-- ==== Sys2Proof/Machine/ModPow.lean ====
section
/-! DEFINITION. The multiply-then-reduce step (spec/40_montgomery_mult.md rule R90) and the unit
`mod_pow_binary_sq`: command MODEXP (spec/41_mod_pow_binary_sq.md). -/

namespace Sys2Proof.Machine

/-- `ModMul(a, b, m) = (a * b) mod m`, the exact product reduced once (R90, R12). -/
def modMul (a b m : Nat) : Nat := (a * b) % m

/-- `bitlen(v)`: 0 for `v = 0`, otherwise the least `k` with `v < 2^k` (R10). -/
def bitlen (v : Nat) : Nat := if v = 0 then 0 else Nat.log2 v + 1

/-- The loop of R100-code, within an iteration in the source's order: test the low bit and multiply,
then square, then halve. `fuel` bounds the iterations. -/
def modPowLoop : (fuel result base exponent modulus : Nat) → Nat
  | 0, result, _, _, _ => result
  | fuel + 1, result, base, exponent, modulus =>
    if exponent = 0 then result
    else
      let result' := if exponent % 2 = 1 then modMul result base modulus else result
      modPowLoop fuel result' (modMul base base modulus) (exponent / 2) modulus

/-- `ModPow(base, exponent, modulus)` for `modulus ≥ 2` (R100). The loop runs exactly
`bitlen(exponent)` times (R102), which is the fuel. -/
def modPow (base exponent modulus : Nat) : Nat :=
  modPowLoop (bitlen exponent) 1 (base % modulus) exponent modulus

/-- R101-code. -/
def modexpResults (b : Block) : Except ErrorKind Results :=
  if b.opmVal ≤ 1 then .error .invalidModulus
  else .ok { res0 := some (modPow b.opaVal b.opbVal b.opmVal) }

/-- Command MODEXP (R101). -/
def execModexp (s : State) : Host.Outcome State Fault Refusal :=
  .next (s.complete (modexpResults s.block))

end Sys2Proof.Machine
end

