-- ==== Sys2Proof/Machine/ExtGcd.lean ====
section
/-! DEFINITION. The unit `extended_gcd_engine`: commands GCD, XGCD and MODINV
(spec/42_extended_gcd_engine.md). -/

namespace Sys2Proof.Machine

/-- The loop of R110-code. `b` falls at every iteration, so that `b` iterations are enough. -/
def gcdLoop : (fuel a b : Nat) → Nat
  | 0, a, _ => a
  | fuel + 1, a, b => if b = 0 then a else gcdLoop fuel b (a % b)

/-- `Gcd(a, b)` (R110). -/
def gcd (a b : Nat) : Nat := gcdLoop b a b

/-- The working variables of `ExtGcd` (R112). The remainders are never negative (R113 (b)); the
coefficients are signed mathematical integers. -/
structure ExtState where
  oldR : Nat
  r    : Nat
  oldX : Int
  x    : Int
  oldY : Int
  y    : Int
  deriving DecidableEq, Repr

/-- The start of R112-code. -/
def ExtState.init (a b : Nat) : ExtState :=
  { oldR := a, r := b, oldX := 1, x := 0, oldY := 0, y := 1 }

/-- One iteration of R112-code, all three pairs updated by the running quotient. -/
def ExtState.iterate (t : ExtState) : ExtState :=
  let q := t.oldR / t.r
  { oldR := t.r, r := t.oldR - q * t.r
    oldX := t.x, x := t.oldX - q * t.x
    oldY := t.y, y := t.oldY - q * t.y }

/-- The loop of R112-code: `r` falls at every iteration, so that as many as its first value are
enough. -/
def extGcdLoop : (fuel : Nat) → ExtState → ExtState
  | 0, t => t
  | fuel + 1, t => if t.r = 0 then t else extGcdLoop fuel t.iterate

/-- What `ExtGcd` returns: `(g, x, y)` (R112). -/
structure Bezout where
  g : Nat
  x : Int
  y : Int
  deriving DecidableEq, Repr

/-- `ExtGcd(a, b)` (R112). -/
def extGcd (a b : Nat) : Bezout :=
  let t := extGcdLoop b (ExtState.init a b)
  { g := t.oldR, x := t.oldX, y := t.oldY }

/-- The pseudocode of R111: the command cannot fail. -/
def gcdResults (b : Block) : Except ErrorKind Results :=
  .ok { res0 := some (gcd b.opaVal b.opbVal) }

/-- Command GCD (R111). -/
def execGcd (s : State) : Host.Outcome State Fault Refusal :=
  .next (s.complete (gcdResults s.block))

/-- R114-code: magnitudes and signs, a zero coefficient with sign 0 (R24); the guard of R118 before
anything is stored. -/
def xgcdResults (b : Block) : Except ErrorKind Results :=
  let e := extGcd b.opaVal b.opbVal
  if 2 ^ b.config.width ≤ e.x.natAbs ∨ 2 ^ b.config.width ≤ e.y.natAbs then .error .coefOverflow
  else .ok
    { res0 := some e.g
      res1 := some e.x.natAbs, xneg := some (decide (e.x < 0))
      res2 := some e.y.natAbs, yneg := some (decide (e.y < 0)) }

/-- Command XGCD (R114). -/
def execXgcd (s : State) : Host.Outcome State Fault Refusal :=
  .next (s.complete (xgcdResults s.block))

/-- R116-code, the checks in its order (R156). `x mod b` is the floor remainder (R11). -/
def modinvResults (b : Block) : Except ErrorKind Results :=
  if b.opbVal = 0 then .error .invalidModulus
  else
    let e := extGcd b.opaVal b.opbVal
    if e.g ≠ 1 then .error .noModularInverse
    else .ok { res0 := some (e.x % (b.opbVal : Int)).toNat }

/-- Command MODINV (R116). -/
def execModinv (s : State) : Host.Outcome State Fault Refusal :=
  .next (s.complete (modinvResults s.block))

end Sys2Proof.Machine
end

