-- ==== Sys2Proof/Machine/MillerRabin.lean ====
section
/-! DEFINITION. The unit `miller_rabin_tester`: command MRTEST
(spec/43_miller_rabin_tester.md). -/

namespace Sys2Proof.Machine

/-- The decomposition loop of R130-code: halve `d` while it is even, counting in `s` (R132). -/
def decomposeLoop : (fuel d s : Nat) → Nat × Nat
  | 0, d, s => (d, s)
  | fuel + 1, d, s => if d % 2 = 0 then decomposeLoop fuel (d / 2) (s + 1) else (d, s)

/-- `(d, s)` with `m = 2^s * d` and `d` odd, for `m > 0` (R132): fewer halvings than `m` has bits. -/
def decompose (m : Nat) : Nat × Nat := decomposeLoop (bitlen m) m 0

/-- The inner loop for one base: square up to `times` times; true at the first square that is
`n - 1`. It does not stop early at 1 (R133). -/
def squareLoop : (times x n : Nat) → Bool
  | 0, _, _ => false
  | times + 1, x, n =>
    let x' := modPow x 2 n
    if x' = n - 1 then true else squareLoop times x' n

/-- One base below `n` passes (R133). -/
def basePasses (n d s a : Nat) : Bool :=
  let x := modPow a d n
  if x = 1 ∨ x = n - 1 then true else squareLoop (s - 1) x n

/-- The loop over the bases, in index order: a base at or above `n` is skipped, and the first base
that fails ends it (R133). -/
def basesLoop (n d s : Nat) : List Nat → Bool
  | [] => true
  | a :: rest =>
    if n ≤ a then basesLoop n d s rest
    else if basePasses n d s a then basesLoop n d s rest
    else false

/-- `MillerRabin(n, k, bases)` with `bases` the list of the `k` active ones (R130); the trivial
cases first, in the source's order (R131). -/
def millerRabin (n : Nat) (bases : List Nat) : Bool :=
  if n < 2 then false
  else if n = 2 ∨ n = 3 then true
  else if n % 2 = 0 then false
  else
    let (d, s) := decompose (n - 1)
    basesLoop n d s bases

/-- The pseudocode of R134: the flag `PRIME` and no register; the command cannot fail. -/
def mrtestResults (b : Block) : Except ErrorKind Results :=
  .ok { prime := some (millerRabin b.opaVal b.activeBases) }

/-- Command MRTEST (R134). -/
def execMrtest (s : State) : Host.Outcome State Fault Refusal :=
  .next (s.complete (mrtestResults s.block))

end Sys2Proof.Machine
end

──────────

Work to complete. Copy out the records in full, matching every line character for character.

Written response.
-- ==== Sys2Proof/Machine/ModPow.lean ====
section
/-! DEFINITION. The multiply-then-reduce step (spec/40_montgomery_mult.md rule R90) and the unit
`mod_pow_binary_sq`: command MODEXP (spec/41_mod_pow_binary_sq.md). -/

namespace Sys2Proof.Machine

/-- `ModMul(a, b, m) = (a * b) mod m`, the exact product reduced once (R90, R12). -/
def modMul (a b m : Nat) : Nat := (a * b) % m

/-- `bitlen(v)`: 0 for `v = 0`, otherwise the least `k` with `v < 2^k` (R10). -/
def bitlen (v : Nat) : Nat := if v = 0 then 0 else Nat.log2 v + 1

/-- The loop of R100-code, within an iteration in the source's order: test the low bit and multiply,
then square, then halve. `fuel` bounds the iterations. -/
def modPowLoop : (fuel result base exponent modulus : Nat) → Nat
  | 0, result, _, _, _ => result
  | fuel + 1, result, base, exponent, modulus =>
    if exponent = 0 then result
    else
      let result' := if exponent % 2 = 1 then modMul result base modulus else result
      modPowLoop fuel result' (modMul base base modulus) (exponent / 2) modulus

/-- `ModPow(base, exponent, modulus)` for `modulus ≥ 2` (R100). The loop runs exactly
`bitlen(exponent)` times (R102), which is the fuel. -/
def modPow (base exponent modulus : Nat) : Nat :=
  modPowLoop (bitlen exponent) 1 (base % modulus) exponent modulus

/-- R101-code. -/
def modexpResults (b : Block) : Except ErrorKind Results :=
  if b.opmVal ≤ 1 then .error .invalidModulus
  else .ok { res0 := some (modPow b.opaVal b.opbVal b.opmVal) }

/-- Command MODEXP (R101). -/
def execModexp (s : State) : Host.Outcome State Fault Refusal :=
  .next (s.complete (modexpResults s.block))

end Sys2Proof.Machine
end

-- ==== Sys2Proof/Machine/ExtGcd.lean ====
section
/-! DEFINITION. The unit `extended_gcd_engine`: commands GCD, XGCD and MODINV
(spec/42_extended_gcd_engine.md). -/

namespace Sys2Proof.Machine

/-- The loop of R110-code. `b` falls at every iteration, so that `b` iterations are enough. -/
def gcdLoop : (fuel a b : Nat) → Nat
  | 0, a, _ => a
  | fuel + 1, a, b => if b = 0 then a else gcdLoop fuel b (a % b)

/-- `Gcd(a, b)` (R110). -/
def gcd (a b : Nat) : Nat := gcdLoop b a b

/-- The working variables of `ExtGcd` (R112). The remainders are never negative (R113 (b)); the
coefficients are signed mathematical integers. -/
structure ExtState where
  oldR : Nat
  r    : Nat
  oldX : Int
  x    : Int
  oldY : Int
  y    : Int
  deriving DecidableEq, Repr

/-- The start of R112-code. -/
def ExtState.init (a b : Nat) : ExtState :=
  { oldR := a, r := b, oldX := 1, x := 0, oldY := 0, y := 1 }

/-- One iteration of R112-code, all three pairs updated by the running quotient. -/
def ExtState.iterate (t : ExtState) : ExtState :=
  let q := t.oldR / t.r
  { oldR := t.r, r := t.oldR - q * t.r
    oldX := t.x, x := t.oldX - q * t.x
    oldY := t.y, y := t.oldY - q * t.y }

/-- The loop of R112-code: `r` falls at every iteration, so that as many as its first value are
enough. -/
def extGcdLoop : (fuel : Nat) → ExtState → ExtState
  | 0, t => t
  | fuel + 1, t => if t.r = 0 then t else extGcdLoop fuel t.iterate

/-- What `ExtGcd` returns: `(g, x, y)` (R112). -/
structure Bezout where
  g : Nat
  x : Int
  y : Int
  deriving DecidableEq, Repr

/-- `ExtGcd(a, b)` (R112). -/
def extGcd (a b : Nat) : Bezout :=
  let t := extGcdLoop b (ExtState.init a b)
  { g := t.oldR, x := t.oldX, y := t.oldY }

/-- The pseudocode of R111: the command cannot fail. -/
def gcdResults (b : Block) : Except ErrorKind Results :=
  .ok { res0 := some (gcd b.opaVal b.opbVal) }

/-- Command GCD (R111). -/
def execGcd (s : State) : Host.Outcome State Fault Refusal :=
  .next (s.complete (gcdResults s.block))

/-- R114-code: magnitudes and signs, a zero coefficient with sign 0 (R24); the guard of R118 before
anything is stored. -/
def xgcdResults (b : Block) : Except ErrorKind Results :=
  let e := extGcd b.opaVal b.opbVal
  if 2 ^ b.config.width ≤ e.x.natAbs ∨ 2 ^ b.config.width ≤ e.y.natAbs then .error .coefOverflow
  else .ok
    { res0 := some e.g
      res1 := some e.x.natAbs, xneg := some (decide (e.x < 0))
      res2 := some e.y.natAbs, yneg := some (decide (e.y < 0)) }

/-- Command XGCD (R114). -/
def execXgcd (s : State) : Host.Outcome State Fault Refusal :=
  .next (s.complete (xgcdResults s.block))

/-- R116-code, the checks in its order (R156). `x mod b` is the floor remainder (R11). -/
def modinvResults (b : Block) : Except ErrorKind Results :=
  if b.opbVal = 0 then .error .invalidModulus
  else
    let e := extGcd b.opaVal b.opbVal
    if e.g ≠ 1 then .error .noModularInverse
    else .ok { res0 := some (e.x % (b.opbVal : Int)).toNat }

/-- Command MODINV (R116). -/
def execModinv (s : State) : Host.Outcome State Fault Refusal :=
  .next (s.complete (modinvResults s.block))

end Sys2Proof.Machine
end

-- ==== Sys2Proof/Machine/MillerRabin.lean ====
section
/-! DEFINITION. The unit `miller_rabin_tester`: command MRTEST
(spec/43_miller_rabin_tester.md). -/

namespace Sys2Proof.Machine

/-- The decomposition loop of R130-code: halve `d` while it is even, counting in `s` (R132). -/
def decomposeLoop : (fuel d s : Nat) → Nat × Nat
  | 0, d, s => (d, s)
  | fuel + 1, d, s => if d % 2 = 0 then decomposeLoop fuel (d / 2) (s + 1) else (d, s)

/-- `(d, s)` with `m = 2^s * d` and `d` odd, for `m > 0` (R132): fewer halvings than `m` has bits. -/
def decompose (m : Nat) : Nat × Nat := decomposeLoop (bitlen m) m 0

/-- The inner loop for one base: square up to `times` times; true at the first square that is
`n - 1`. It does not stop early at 1 (R133). -/
def squareLoop : (times x n : Nat) → Bool
  | 0, _, _ => false
  | times + 1, x, n =>
    let x' := modPow x 2 n
    if x' = n - 1 then true else squareLoop times x' n

/-- One base below `n` passes (R133). -/
def basePasses (n d s a : Nat) : Bool :=
  let x := modPow a d n
  if x = 1 ∨ x = n - 1 then true else squareLoop (s - 1) x n

/-- The loop over the bases, in index order: a base at or above `n` is skipped, and the first base
that fails ends it (R133). -/
def basesLoop (n d s : Nat) : List Nat → Bool
  | [] => true
  | a :: rest =>
    if n ≤ a then basesLoop n d s rest
    else if basePasses n d s a then basesLoop n d s rest
    else false

/-- `MillerRabin(n, k, bases)` with `bases` the list of the `k` active ones (R130); the trivial
cases first, in the source's order (R131). -/
def millerRabin (n : Nat) (bases : List Nat) : Bool :=
  if n < 2 then false
  else if n = 2 ∨ n = 3 then true
  else if n % 2 = 0 then false
  else
    let (d, s) := decompose (n - 1)
    basesLoop n d s bases

/-- The pseudocode of R134: the flag `PRIME` and no register; the command cannot fail. -/
def mrtestResults (b : Block) : Except ErrorKind Results :=
  .ok { prime := some (millerRabin b.opaVal b.activeBases) }

/-- Command MRTEST (R134). -/
def execMrtest (s : State) : Host.Outcome State Fault Refusal :=
  .next (s.complete (mrtestResults s.block))

end Sys2Proof.Machine
end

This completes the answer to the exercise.